In an embodiment of the third aspect, the method further comprises: determining a noise risk factor associated with end of life symptoms of analyte sensors based on the comparing; determining at least one additional risk factor associated with end of life symptoms of analyte sensors; evaluating the noise risk factor and the at least one additional risk factor; and wherein determining an end of life status of the analyte sensor based at least in part on the comparing includes determining an end of life status of the analyte sensor based on the evaluating.

In an embodiment of the third aspect, the at least one additional risk factor includes at least one risk factor selected from the group consisting of a downward drift in sensor sensitivity over time, a duration of noise and a rate of change of the downward drift in sensor sensitivity.
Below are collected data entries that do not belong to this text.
-- ==== Sys2Proof/Tests/Slice0.lean ====
section
/-! SUPPORT. Tests of the model, expected results from spec/95_test_vectors.md (V, P) and the rules' examples, and one witness for each statement that has hypotheses. -/

namespace Sys2Proof.Tests
open Sys2Proof Sys2Proof.Machine

/-- The next state of an outcome. -/
def after : Result → Option State
  | .next t => some t
  | _ => none

/-- The response of an outcome. -/
def rspOf (r : Result) : Option (Byte × Word) := ((after r).bind (·.rsp)).map (fun p => (p.err, p.val))

/-- The stream registers of an outcome. -/
def streamOf (r : Result) : Option (Word × Byte × Bool) := (after r).map (fun t => (t.acc, t.hold, t.phase))

/-- The reset state with these stream registers. -/
def withStream (acc : Word) (hold : Byte) (phase : Bool) : State := { State.reset with acc := acc, hold := hold, phase := phase }

/-- The reset state with the bytes of a list written from address `a` on. -/
def withBytes (a : Nat) (bs : List Byte) : State := State.reset.writeBytes a bs

/-- `TXB` of 72 equal bytes. -/
def txAll (b : Byte) : State := withBytes 0 (List.replicate 72 b)

/-- The state after `BUILD 0x1234` with the payload `RAMP` of spec/95 (V27 gives its bytes), before the seal. -/
def rampBuilt : State := State.reset.built (fun j => BitVec.ofNat 8 j) 0x1234

/-- The state of V60: the same, sealed. -/
def rampSealed : State := rampBuilt.sealed

/-- The IPv4 header of spec/95's field vectors, `RXLEN` = 20. -/
def ipHeader : State :=
  { withBytes 0x80 [0x45, 0, 0, 0x5C, 0xAB, 0xCD, 0x40, 0, 0x40, 1, 0x0A, 0xD0, 0xC0, 0, 2, 1, 0xC0, 0, 2, 2] with rxlen := 20 }

/-- A reply with this type and code, `RXLEN` = 22. -/
def reply (t c : Byte) : State := { withBytes 0x94 [t, c] with rxlen := 22 }

/-! ### WellFormed: the reserved high byte of `IMM` (R73, R74) -/

theorem test_wf_refuses_ckput_high_byte : (Instr.ckput 0x0100).wf = false := by decide
theorem test_wf_refuses_stb_high_byte : (Instr.stb 0x00 0x0100).wf = false := by decide
theorem test_wf_accepts : (Instr.ckput 0x00FF).wf = true ∧ (Instr.wrf 0x00 0x0100).wf = true := by decide

/-! ### Decoding: a word of every command, written out from R79 and R83 -/

theorem test_decode_nop : decode 0x00000000 = .ok .nop := by decide
theorem test_decode_srst : decode 0x01000000 = .ok .srst := by decide
theorem test_decode_rds : decode 0x02030000 = .ok (.rds 0x03) := by decide
theorem test_decode_ckclr : decode 0x10000000 = .ok .ckclr := by decide
theorem test_decode_ckput : decode 0x110000AB = .ok (.ckput 0xAB) := by decide
theorem test_decode_ckrun : decode 0x12940024 = .ok (.ckrun 0x94 36) := by decide
theorem test_decode_ckfin : decode 0x13000000 = .ok .ckfin := by decide
theorem test_decode_stb : decode 0x2047003F = .ok (.stb 0x47 0x3F) := by decide
theorem test_decode_ldb : decode 0x21DB0000 = .ok (.ldb 0xDB) := by decide
theorem test_decode_wrf : decode 0x3002BEEF = .ok (.wrf 0x02 0xBEEF) := by decide
theorem test_decode_build : decode 0x31001234 = .ok (.build 0x1234) := by decide
theorem test_decode_seal : decode 0x32000000 = .ok .sealTx := by decide
theorem test_decode_next : decode 0x33000000 = .ok .nextSeq := by decide
theorem test_decode_setrxlen : decode 0x4000005C = .ok (.setrxlen 92) := by decide
theorem test_decode_rdf : decode 0x412E0000 = .ok (.rdf 0x2E) := by decide
theorem test_decode_class : decode 0x42000000 = .ok .classify := by decide
theorem test_decode_desc : decode 0x43000000 = .ok .desc := by decide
In an embodiment of the third aspect, the at least one additional risk factor includes a downward drift in sensor sensitivity over time, a duration of noise and a rate of change of the downward drift in sensor sensitivity.

In an embodiment of the third aspect, determining the end of life status further comprises mapping each of the risk factors to and end of life risk factor metric.

In an embodiment of the third aspect, the mapping is performed using a different translation function for each of the risk factors.

In an embodiment of the third aspect, at least one of the translation functions is a logistic regression function.

In an embodiment of the third aspect, the method further comprises assigning a weight to each of the end of life risk factors and determining a weighted average from the weighted risk factor metrics, wherein determining the end of life status of the analyte sensor is based at least in part on the weighted average.